Saved entries:
-=-=-
-- ==== Sys2Proof/Laws/Memory.lean ====
section
/-! SUPPORT. Memory: what a byte reads as after a write, and that every operation on the home slices, the memory behind the pool
port, the caches and the scratchpads keeps the canonical form. -/

namespace Sys2Proof.Machine

open FMap

/-- A run of bytes written at rising keys. -/
theorem wf_writeRun (key : Nat → Nat) (bs : List (BitVec 8)) (a : Nat) (m : Memory) (h : Memory.wf m = true) :
    Memory.wf (bs.foldl (fun (am : Nat × FMap (BitVec 8)) b => (am.1 + 1, am.2.set 0 (key am.1) b)) (a, m)).2 = true := by
  induction bs generalizing a m with
  | nil => exact h
  | cons b bs ih => exact ih _ _ (wf_set _ _ h)

/-- A byte read after a run of bytes written at the keys of their addresses. -/
theorem get_writeRun (key : Nat → Nat) (hinj : ∀ a b, key a = key b → a = b) (bs : List (BitVec 8)) (a j : Nat) (m : Memory) :
    (bs.foldl (fun (am : Nat × FMap (BitVec 8)) b => (am.1 + 1, am.2.set 0 (key am.1) b)) (a, m)).2.get 0 (key j) =
      if a ≤ j ∧ j < a + bs.length then bs.getD (j - a) 0 else m.get 0 (key j) := by
  induction bs generalizing a m with
  | nil =>
    simp
  | cons b bs ih =>
    simp only [List.foldl_cons, ih, get_set, List.length_cons]
    have hk : key j = key a ↔ j = a := ⟨fun h => hinj _ _ h, fun h => by rw [h]⟩
    simp only [hk]
    rcases Nat.lt_trichotomy j a with hj | rfl | hj
    · rw [if_neg (by omega), if_neg (by omega), if_neg (by omega)]
    · rw [if_neg (by omega), if_pos rfl, if_pos (by omega)]; simp
    · obtain ⟨k, rfl⟩ : ∃ k, j = a + (k + 1) := ⟨j - a - 1, by omega⟩
      have e1 : a + (k + 1) - (a + 1) = k := by omega
      have e2 : a + (k + 1) - a = k + 1 := by omega
      rw [e1, e2, if_neg (show ¬(a + (k + 1) = a) by omega)]
      by_cases hl : k < bs.length
      · rw [if_pos (by omega), if_pos (by omega)]; rfl
      · rw [if_neg (by omega), if_neg (by omega)]

/-! ## The home slices -/

/-- Reading a byte of the home slices after a plain write. -/
theorem homeByte_rawWrite (s : State) (pa a : Nat) (bs : List (BitVec 8)) :
    (s.rawWrite pa bs).homeByte a = if pa ≤ a ∧ a < pa + bs.length then bs.getD (a - pa) 0 else s.homeByte a :=
  get_writeRun id (fun _ _ h => h) bs pa a s.mem

/-- The memories of two states are the same. -/
structure SameMemories (s t : State) : Prop where
  mem : t.mem = s.mem
  pool : t.poolMem = s.poolMem
  spad : t.spad = s.spad
  snaps : t.snaps = s.snaps
  durable : t.durable = s.durable

theorem SameMemories.form {s t : State} (h : SameMemories s t) : t.memForm = s.memForm := by
  unfold State.memForm; rw [h.mem, h.pool, h.spad, h.snaps, h.durable]

theorem SameMemories.trans {s t u : State} (h : SameMemories s t) (k : SameMemories t u) : SameMemories s u :=
  ⟨k.1.trans h.1, k.2.trans h.2, k.3.trans h.3, k.4.trans h.4, k.5.trans h.5⟩

theorem SameMemories.foldl {α : Type} (g : State → α → State) (h : ∀ s x, SameMemories s (g s x)) (xs : List α) (s : State) :
    SameMemories s (xs.foldl g s) := by
  induction xs generalizing s with
  | nil => exact ⟨rfl, rfl, rfl, rfl, rfl⟩
  | cons x xs ih => exact (h s x).trans (ih _)

/-- A fold of operations that keep the form keeps it. -/
theorem memForm_foldl {α : Type} (g : State → α → State) (h : ∀ s x, s.memForm = true → (g s x).memForm = true) (xs : List α)
    (s : State) (hs : s.memForm = true) : (xs.foldl g s).memForm = true := by
  induction xs generalizing s with
  | nil => exact hs
  | cons x xs ih => exact ih _ (h s x hs)

theorem memForm_iff (s : State) : s.memForm = true ↔ Memory.wf s.mem = true ∧ Memory.wf s.poolMem = true ∧ Memory.wf s.spad = true ∧
    (s.snaps.all fun p => p.2.memForm) = true ∧ (s.durable.all fun p => p.2.memForm) = true := by
  unfold State.memForm; simp only [Bool.and_eq_true, and_assoc]

/-- New contents of the home slices in canonical form. -/
theorem memForm_mem {s t : State} (hs : s.memForm = true) (hm : Memory.wf t.mem = true) (hp : t.poolMem = s.poolMem)
    (hd : t.spad = s.spad) (hn : t.snaps = s.snaps) (hu : t.durable = s.durable) : t.memForm = true := by
  rw [memForm_iff] at *
  rw [hp, hd, hn, hu]; exact ⟨hm, hs.2⟩

theorem memForm_rawWrite (s : State) (pa : Nat) (bs : List (BitVec 8)) (h : s.memForm = true) : (s.rawWrite pa bs).memForm = true :=
  memForm_mem h (wf_writeRun id bs pa s.mem ((memForm_iff s).1 h).1) rfl rfl rfl rfl

theorem memForm_setMeta (s : State) (x : Nat) (f : LineMeta → LineMeta) : (s.setMeta x f).memForm = s.memForm := rfl

theorem refund_same (s : State) (es : List AliasEntry) : SameMemories s (s.refund es) := ⟨rfl, rfl, rfl, rfl, rfl⟩

theorem markLanded_same (s : State) (x : Nat) : SameMemories s (s.markLanded x) := ⟨rfl, rfl, rfl, rfl, rfl⟩

/-- What a landing writes keeps the canonical form. -/
theorem memForm_putLanded (s : State) (x : Nat) (d : LineData) (h : s.memForm = true) : (s.putLanded x d).memForm = true := by
  unfold State.putLanded
  rw [(markLanded_same _ _).form, memForm_setMeta]
  exact memForm_rawWrite _ _ _ h

theorem memForm_landLine (s : State) (x : Nat) (h : s.memForm = true) : (s.landLine x).memForm = true :=
  memForm_foldl (fun (s : State) (yd : Nat × LineData) => s.putLanded yd.1 yd.2) (fun s yd h => memForm_putLanded s yd.1 yd.2 h) _ s h

/-- What a write does once its line has landed, for any way of landing. -/
theorem memForm_before (land : State → Nat → State) (hl : ∀ s x, s.memForm = true → (land s x).memForm = true) (s : State) (x : Nat)
    (h : s.memForm = true) : (let s1 := if (s.lineMeta x).alias_ then land s x else s
      if (s1.lineMeta x).shadow then ((s1.dependents x).foldl land s1).setMeta x fun m => { m with shadow := false } else s1).memForm
        = true := by
  have h1 : (if (s.lineMeta x).alias_ = true then land s x else s).memForm = true := by
    split
    · exact hl _ _ h
    · exact h
  generalize (if (s.lineMeta x).alias_ = true then land s x else s) = s1 at h1 ⊢
  show (if (s1.lineMeta x).shadow = true then _ else s1).memForm = true
  split
  · rw [memForm_setMeta]; exact memForm_foldl land hl _ _ h1
  · exact h1

theorem memForm_beforeWrite (s : State) (x : Nat) (h : s.memForm = true) : (s.beforeWrite x).memForm = true :=
  memForm_before State.landLine memForm_landLine s x h

theorem memForm_homeWrite1 (s : State) (pa : Nat) (bs : List (BitVec 8)) (tag : Bool) (h : s.memForm = true) :
    (s.homeWrite1 pa bs tag).memForm = true := by
  have h1 := memForm_rawWrite _ pa bs (memForm_beforeWrite s (pa / 128) h)
  simp only [State.homeWrite1]
  rw [memForm_setMeta]
  exact h1

/-- Every write at the home slices keeps the canonical form. -/
theorem memForm_homeWrite (s : State) (pa : Nat) (bs : List (BitVec 8)) (tag : Bool) (h : s.memForm = true) :
    (s.homeWrite pa bs tag).memForm = true := by
  unfold State.homeWrite
  exact memForm_foldl (fun (s : State) (p : Nat × List (BitVec 8)) => s.homeWrite1 p.1 p.2 tag)
    (fun s p h => memForm_homeWrite1 s p.1 p.2 tag h) _ s h

theorem wf_foldl_set {α : Type} (key : α → Nat) (val : α → BitVec 8) (xs : List α) (m : Memory) (h : Memory.wf m = true) :
    Memory.wf (xs.foldl (fun m x => FMap.set 0 m (key x) (val x)) m) = true := by
  induction xs generalizing m with
  | nil => exact h
  | cons x xs ih => exact ih _ (wf_set _ _ h)

/-- A line written through to the memory behind the pool port keeps the canonical form. -/
theorem memForm_poolPush (s : State) (x : Nat) (h : s.memForm = true) : (s.poolPush x).memForm = true := by
  unfold State.poolPush
  generalize span (x * 128) 128 = as
  split
  · rw [memForm_iff] at *
    exact ⟨h.1, wf_foldl_set id s.homeByte as _ h.2.1, h.2.2⟩
  · exact h

/-! ## The caches -/

theorem useFrame_same (s : State) (pa : Nat) : SameMemories s (s.useFrame pa) := by
  unfold State.useFrame
  split <;> exact ⟨rfl, rfl, rfl, rfl, rfl⟩

theorem memForm_mergeHome (s : State) (x : Nat) (ds : List (Nat × BitVec 8)) (tags : BitVec 8) (poison : Bool) (h : s.memForm = true) :
    (s.mergeHome x ds tags poison).memForm = true := by
  have h1 := memForm_foldl (fun (s : State) (r : Nat × List (BitVec 8)) => s.rawWrite r.1 r.2)
    (fun s r h => memForm_rawWrite s r.1 r.2 h) (runs ds) _ (memForm_beforeWrite s x h)
  unfold State.mergeHome
  rw [(useFrame_same _ _).form]
  exact h1

theorem setCMeta_same (s : State) (u x : Nat) (f : CMeta → CMeta) : SameMemories s (s.setCMeta u x f) := by
  unfold State.setCMeta
  simp only
  repeat' split
  all_goals exact ⟨rfl, rfl, rfl, rfl, rfl⟩

theorem mergeCache_same (s : State) (u x w : Nat) (ds : List (Nat × BitVec 8)) (tags : BitVec 8) (poison : Bool) :
    SameMemories s (s.mergeCache u x w ds tags poison) := by
  unfold State.mergeCache
  refine SameMemories.trans ?_ (setCMeta_same _ _ _ _)
  exact ⟨rfl, rfl, rfl, rfl, rfl⟩

theorem cleanLine_same (s : State) (u x : Nat) (ds : List (Nat × BitVec 8)) : SameMemories s (s.cleanLine u x ds) := by
  unfold State.cleanLine
  refine SameMemories.trans ?_ (setCMeta_same _ _ _ _)
  exact ⟨rfl, rfl, rfl, rfl, rfl⟩

theorem memForm_pushQuad (p : Nat → Bool) (s : State) (u x : Nat) (h : s.memForm = true) : (State.pushQuad p s u x).memForm = true := by
  unfold State.pushQuad
  dsimp only
  split
  · exact h
  · refine memForm_mergeHome _ _ _ _ _ ?_
    rw [(cleanLine_same _ _ _ _).form]; exact h

/-- Bytes and metadata of the caches rewritten keep the canonical form. -/
theorem memForm_caches (s : State) (b : FMap CByte) (m : FMap CMeta) (h : s.memForm = true) :
    ({ s with cbytes := b, cmeta := m } : State).memForm = true := h

theorem memForm_yieldQuad (s : State) (u x : Nat) (h : s.memForm = true) : (s.yieldQuad u x).memForm = true :=
  memForm_caches _ _ _ (memForm_pushQuad _ s u x h)

theorem memForm_roomQuad (s : State) (u : Nat) (h : s.memForm = true) : (s.roomQuad u).memForm = true := by
  unfold State.roomQuad
  split
  · exact h
  · exact memForm_yieldQuad _ _ _ h

theorem memForm_claimQuad (s : State) (u x tag : Nat) (h : s.memForm = true) : (s.claimQuad u x tag).memForm = true := by
  unfold State.claimQuad
  split
  · exact memForm_roomQuad _ _ h
  · split
    · exact h
    · exact memForm_yieldQuad _ _ _ h

/-- A write-back of a line keeps the canonical form. -/
theorem memForm_pushLine (p : Nat → Bool) (s : State) (u x : Nat) (h : s.memForm = true) : (State.pushLine p s u x).memForm = true := by
  unfold State.pushLine
  dsimp only
  split
  · split
    · exact h
    · split
      · rw [(mergeCache_same _ _ _ _ _ _ _).form]
        refine memForm_claimQuad _ _ _ _ ?_
        rw [(cleanLine_same _ _ _ _).form]; exact h
      · split
        · exact h
        · refine memForm_mergeHome _ _ _ _ _ ?_
          rw [(cleanLine_same _ _ _ _).form]; exact h
  · exact memForm_pushQuad _ _ _ _ h

theorem memForm_pushUnit (s : State) (u : Nat) (h : s.memForm = true) : (s.pushUnit u).memForm = true :=
  memForm_foldl _ (fun s x h => memForm_pushLine _ s u x h) _ _ h

/-- A push at any scope keeps the canonical form. -/
theorem memForm_push (s : State) (core scope : Nat) (h : s.memForm = true) : (s.push core scope).memForm = true := by
  have h1 := memForm_foldl State.pushUnit memForm_pushUnit (below core scope) s h
  unfold State.push
  simp only
  split
  · exact memForm_foldl State.poolPush memForm_poolPush _ _ h1
  · exact h1

theorem discardLine_same (p : Nat → Bool) (s : State) (u x : Nat) : SameMemories s (State.discardLine p s u x) := by
  unfold State.discardLine
  refine SameMemories.trans ?_ (setCMeta_same _ _ _ _)
  exact ⟨rfl, rfl, rfl, rfl, rfl⟩

/-- A discard changes no memory. -/
theorem discard_same (s : State) (core scope : Nat) : SameMemories s (s.discard core scope) :=
  SameMemories.foldl _ (fun s u => SameMemories.foldl _ (fun s x => discardLine_same _ s u x) (s.linesOf u) s) (below core scope) s

theorem memForm_yieldLine (s : State) (u x : Nat) (h : s.memForm = true) : (s.yieldLine u x).memForm = true :=
  memForm_caches _ _ _ (memForm_pushLine _ s u x h)

/-- A line that leaves a full cache keeps the canonical form. -/
theorem memForm_room (s : State) (u : Nat) (h : s.memForm = true) : (s.room u).memForm = true := by
  unfold State.room
  split
  · exact h
  · exact memForm_yieldLine _ _ _ h

theorem memForm_claim (s : State) (u x w : Nat) (h : s.memForm = true) : (s.claim u x w).memForm = true := by
  unfold State.claim
  split
  · exact memForm_room _ _ h
  · split
    · exact h
    · exact memForm_yieldLine _ _ _ h

theorem install_same (s : State) (u x w : Nat) (bs : List (Option (BitVec 8))) (tags : BitVec 8) (poison : Bool) :
    SameMemories s (s.install u x w bs tags poison) := by
  unfold State.install
  refine SameMemories.trans ?_ (setCMeta_same _ _ _ _)
  exact ⟨rfl, rfl, rfl, rfl, rfl⟩

theorem memForm_cacheWrite (s : State) (u w pa : Nat) (bs : List (BitVec 8)) (tag : Bool) (h : s.memForm = true) :
    (s.cacheWrite u w pa bs tag).memForm = true := by
  unfold State.cacheWrite
  simp only
  rw [(setCMeta_same _ _ _ _).form]
  exact memForm_claim _ _ _ _ h

/-! ## Scratchpads -/

theorem spadKey_inj (gang a b : Nat) (h : spadKey gang a = spadKey gang b) : a = b := by
  unfold spadKey at h; omega

/-- Reading a byte of a gang's scratchpads after a write to them. -/
theorem spadByte_spadWrite (s : State) (gang la a : Nat) (bs : List (BitVec 8)) (tag : Bool) :
    (s.spadWrite gang la bs tag).spadByte gang a = if la ≤ a ∧ a < la + bs.length then bs.getD (a - la) 0 else s.spadByte gang a :=
  get_writeRun (spadKey gang) (spadKey_inj gang) bs la a s.spad

/-- A write to a scratchpad keeps the canonical form. -/
theorem memForm_spadWrite (s : State) (gang la : Nat) (bs : List (BitVec 8)) (tag : Bool) (h : s.memForm = true) :
    (s.spadWrite gang la bs tag).memForm = true := by
  rw [memForm_iff] at *
  exact ⟨h.1, h.2.1, wf_writeRun (spadKey gang) bs la s.spad h.2.2.1, h.2.2.2⟩

/-- A range of a memory erased, or replaced by the same range of another, keeps the canonical form. -/
theorem wf_spliceSlice {m n : Memory} (lo hi : Nat) (hlo : lo ≤ hi) (h : Memory.wf m = true) (hn : Memory.wf n = true) :
    Memory.wf (m.splice lo hi (n.slice lo hi)) = true :=
  wf_splice hlo h (wf_slice lo hi hn) fun _ hk => mem_slice hk

theorem wf_spliceNil {m : Memory} (lo hi : Nat) (hlo : lo ≤ hi) (h : Memory.wf m = true) : Memory.wf (m.splice lo hi []) = true :=
  wf_splice hlo h wf_nil (by simp)

/-- A gang's resources freed keep the canonical form. -/
theorem memForm_freeGang (s : State) (gang : Nat) (h : s.memForm = true) : (s.freeGang gang).memForm = true := by
  have hs : SameMemories s (s.dropSlots gang) := ⟨rfl, rfl, rfl, rfl, rfl⟩
  rw [memForm_iff] at *
  exact ⟨h.1, h.2.1, wf_spliceNil _ _ (by omega) h.2.2.1, h.2.2.2⟩

/-- A range erased at its home slices keeps the canonical form. -/
theorem memForm_erase (s : State) (lo hi : Nat) (hlo : lo ≤ hi) (h : s.memForm = true) : (s.erase lo hi).memForm = true :=
  memForm_mem h (wf_spliceNil lo hi hlo ((memForm_iff s).1 h).1) rfl rfl rfl rfl

/-- A Pool page brought into its frame keeps the canonical form. -/
theorem memForm_fillFrame (s : State) (page : Nat) (h : s.memForm = true) : (s.fillFrame page).memForm = true := by
  unfold State.fillFrame
  split
  · exact h
  · exact h

end Sys2Proof.Machine
end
-=-=-
• Task details:
Only a number is needed here: how many lines of the data include the word "that"?

• Exercise answer:
3